Your goal >>
Only one number is expected here, namely how many lines of the entries below hold the string "statements".

(Saved data entries)
>>>
/-! ## emit -/

section emit
variable (o : Out)
@[simp] theorem emit_pending : (emit s o).pending = s.pending := rfl
@[simp] theorem emit_tick : (emit s o).tick = s.tick := rfl
@[simp] theorem emit_mode : (emit s o).mode = s.mode := rfl
@[simp] theorem emit_role : (emit s o).role = s.role := rfl
@[simp] theorem emit_par : (emit s o).par = s.par := rfl
@[simp] theorem emit_cores : (emit s o).cores = s.cores := rfl
@[simp] theorem emit_sv : (emit s o).sv = s.sv := rfl
@[simp] theorem emit_mem : (emit s o).mem = s.mem := rfl
@[simp] theorem emit_prog : (emit s o).prog = s.prog := rfl
@[simp] theorem emit_ret : (emit s o).ret = s.ret := rfl
@[simp] theorem emit_power : (emit s o).power = s.power := rfl
@[simp] theorem emit_start : (emit s o).start = s.start := rfl
@[simp] theorem emit_links : (emit s o).links = s.links := rfl
@[simp] theorem emit_enc : (emit s o).enc = s.enc := rfl
@[simp] theorem emit_loop : (emit s o).loop = s.loop := rfl
@[simp] theorem emit_bus : (emit s o).bus = s.bus := rfl
@[simp] theorem emit_dio : (emit s o).dio = s.dio := rfl
@[simp] theorem emit_panel : (emit s o).panel = s.panel := rfl
@[simp] theorem emit_rtc : (emit s o).rtc = s.rtc := rfl
@[simp] theorem emit_pair : (emit s o).pair = s.pair := rfl
@[simp] theorem emit_join : (emit s o).join = s.join := rfl
@[simp] theorem emit_evr : (emit s o).evr = s.evr := rfl
@[simp] theorem emit_wdg : (emit s o).wdg = s.wdg := rfl
@[simp] theorem emit_host : (emit s o).host = s.host := rfl
@[simp] theorem emit_upd : (emit s o).upd = s.upd := rfl
@[simp] theorem emit_trust : (emit s o).trust = s.trust := rfl
@[simp] theorem emit_exch : (emit s o).exch = s.exch := rfl
@[simp] theorem emit_free : (emit s o).free = s.free := rfl
end emit

/-! ## addJournal -/

section addJournal
variable (n : Nat)
@[simp] theorem addJournal_pending : (addJournal s n).pending = s.pending := rfl
@[simp] theorem addJournal_tick : (addJournal s n).tick = s.tick := rfl
@[simp] theorem addJournal_mode : (addJournal s n).mode = s.mode := rfl
@[simp] theorem addJournal_role : (addJournal s n).role = s.role := rfl
@[simp] theorem addJournal_par : (addJournal s n).par = s.par := rfl
@[simp] theorem addJournal_cores : (addJournal s n).cores = s.cores := rfl
@[simp] theorem addJournal_sv : (addJournal s n).sv = s.sv := rfl
@[simp] theorem addJournal_mem : (addJournal s n).mem = s.mem := rfl
@[simp] theorem addJournal_prog : (addJournal s n).prog = s.prog := rfl
@[simp] theorem addJournal_power : (addJournal s n).power = s.power := rfl
@[simp] theorem addJournal_start : (addJournal s n).start = s.start := rfl
@[simp] theorem addJournal_links : (addJournal s n).links = s.links := rfl
@[simp] theorem addJournal_enc : (addJournal s n).enc = s.enc := rfl
@[simp] theorem addJournal_loop : (addJournal s n).loop = s.loop := rfl
@[simp] theorem addJournal_bus : (addJournal s n).bus = s.bus := rfl
@[simp] theorem addJournal_dio : (addJournal s n).dio = s.dio := rfl
@[simp] theorem addJournal_panel : (addJournal s n).panel = s.panel := rfl
@[simp] theorem addJournal_rtc : (addJournal s n).rtc = s.rtc := rfl
@[simp] theorem addJournal_pair : (addJournal s n).pair = s.pair := rfl
@[simp] theorem addJournal_join : (addJournal s n).join = s.join := rfl
@[simp] theorem addJournal_evr : (addJournal s n).evr = s.evr := rfl
@[simp] theorem addJournal_wdg : (addJournal s n).wdg = s.wdg := rfl
@[simp] theorem addJournal_host : (addJournal s n).host = s.host := rfl
@[simp] theorem addJournal_upd : (addJournal s n).upd = s.upd := rfl
@[simp] theorem addJournal_trust : (addJournal s n).trust = s.trust := rfl
@[simp] theorem addJournal_exch : (addJournal s n).exch = s.exch := rfl
@[simp] theorem addJournal_out : (addJournal s n).out = s.out := rfl
@[simp] theorem addJournal_free : (addJournal s n).free = s.free := rfl
end addJournal

@[simp] theorem setNow_now (t : Nat) : (setNow s t).tick.now = max s.tick.now t := rfl
@[simp] theorem emit_out (o : Out) : (emit s o).out = o :: s.out := rfl

end Sys2Proof.Machine
end

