/-- Three announcements of the shared address remain. -/
def announcing : State := { paired .active with host := { (paired .active).host with garp := 3, garpAt := 2600 } }
def announcingStandby : State := { paired .standby with host := announcing.host }

/-- Controller 0 without a limit of its bus-off states; CEDAR just serviced; step 6 in a module without owners. -/
def busNoLimit : State := withWord busOn (K.BUSk_BOFF_LIM 0) 0
def serviced : State := { inCedar with wdg := { inCedar.wdg with base := 90000 } }
def programUnowned : State := { starting .program 1 with trust := unowned.trust }

/-- Loop 0 DISABLED with a negative TF. -/
def loopBad : State := withWord loopOff (K.LOOPk_ENABLE 0 + 0x12) 0xBF800000

/-! ## Witnesses: states that meet the hypotheses of the statements -/

/-- A core that is ready, outside a delay slot, with room for a fault: hypotheses of the statements about instructions. -/
theorem witness_ready :
    ReadyFree loaded 0 ∧ loaded.cores[0].c1 = false ∧ loaded.wdg.h = none ∧ loaded.evr.queue.length < 64 := by unfold ReadyFree Ready; decide +kernel

/-- The same with results in flight, some of them due in the same cycle. -/
theorem witness_ready_in_flight :
    ReadyFree (inFlight loaded) 0 ∧ StoresBefore (inFlight loaded) 0 := by unfold ReadyFree Ready StoresBefore; decide +kernel

/-- A trap of another instruction of the tick has begun its service. -/
theorem witness_service_begun : ServiceBegun serving 0 ∧ NoWaits serving ∧ Ready serving 0 ∧ serviceWait serving 0 = 78 := by
  unfold ServiceBegun NoWaits Ready; decide +kernel

/-- A happening at the next edge, and one just before it; an input that changes after it. -/
theorem witness_late_happening :
    beyondEdge inRun (nextEdge inRun) = true ∧ beyondEdge inRun (nextEdge inRun - 1) = false ∧
    beyondEdge { dioRun with tick := { dioRun.tick with k := 0 } } (diDue { dioRun with tick := { dioRun.tick with k := 0 } } 24) = true := by decide +kernel

/-- A core in a delay slot. -/
theorem witness_ready_in_slot :
    Ready inSlot 0 ∧ (issueCtx inSlot 0).delay ≠ .none := by unfold Ready; decide +kernel

/-- EXT and INS: the widest field from bit 0, the last bit alone, and a field one bit too wide. -/
theorem witness_ext_field_at_end :
    (0 : RegNo).val + (31 : RegNo).val + 1 ≤ 32 ∧ (31 : RegNo).val + (0 : RegNo).val + 1 ≤ 32 ∧ 32 < (31 : RegNo).val + (1 : RegNo).val + 1 := by decide +kernel

/-- LDW of the last word of the segment at s2, and one word beyond it. -/
theorem witness_load_last_word :
    segOk (issueCtx loaded 0).s[2] false 4 1020 = true ∧ segOk (issueCtx loaded 0).s[2] false 4 1024 = false ∧ CleanWord loaded 0x100003FC := by unfold CleanWord; decide +kernel

/-- LDH at an odd offset is not permitted, LDB is. -/
theorem witness_load_unaligned :
    segOk (issueCtx loaded 0).s[2] false 2 3 = false ∧ segOk (issueCtx loaded 0).s[2] false 1 3 = true := by decide +kernel

/-- STB of the last byte of the segment, and one beyond it. -/
theorem witness_store_last_byte :
    segOk (issueCtx loaded 0).s[2] true 1 1023 = true ∧ segOk (issueCtx loaded 0).s[2] true 1 1024 = false ∧ StoresBefore loaded 0 := by unfold StoresBefore; decide +kernel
<<<
Result for this exercise >>
2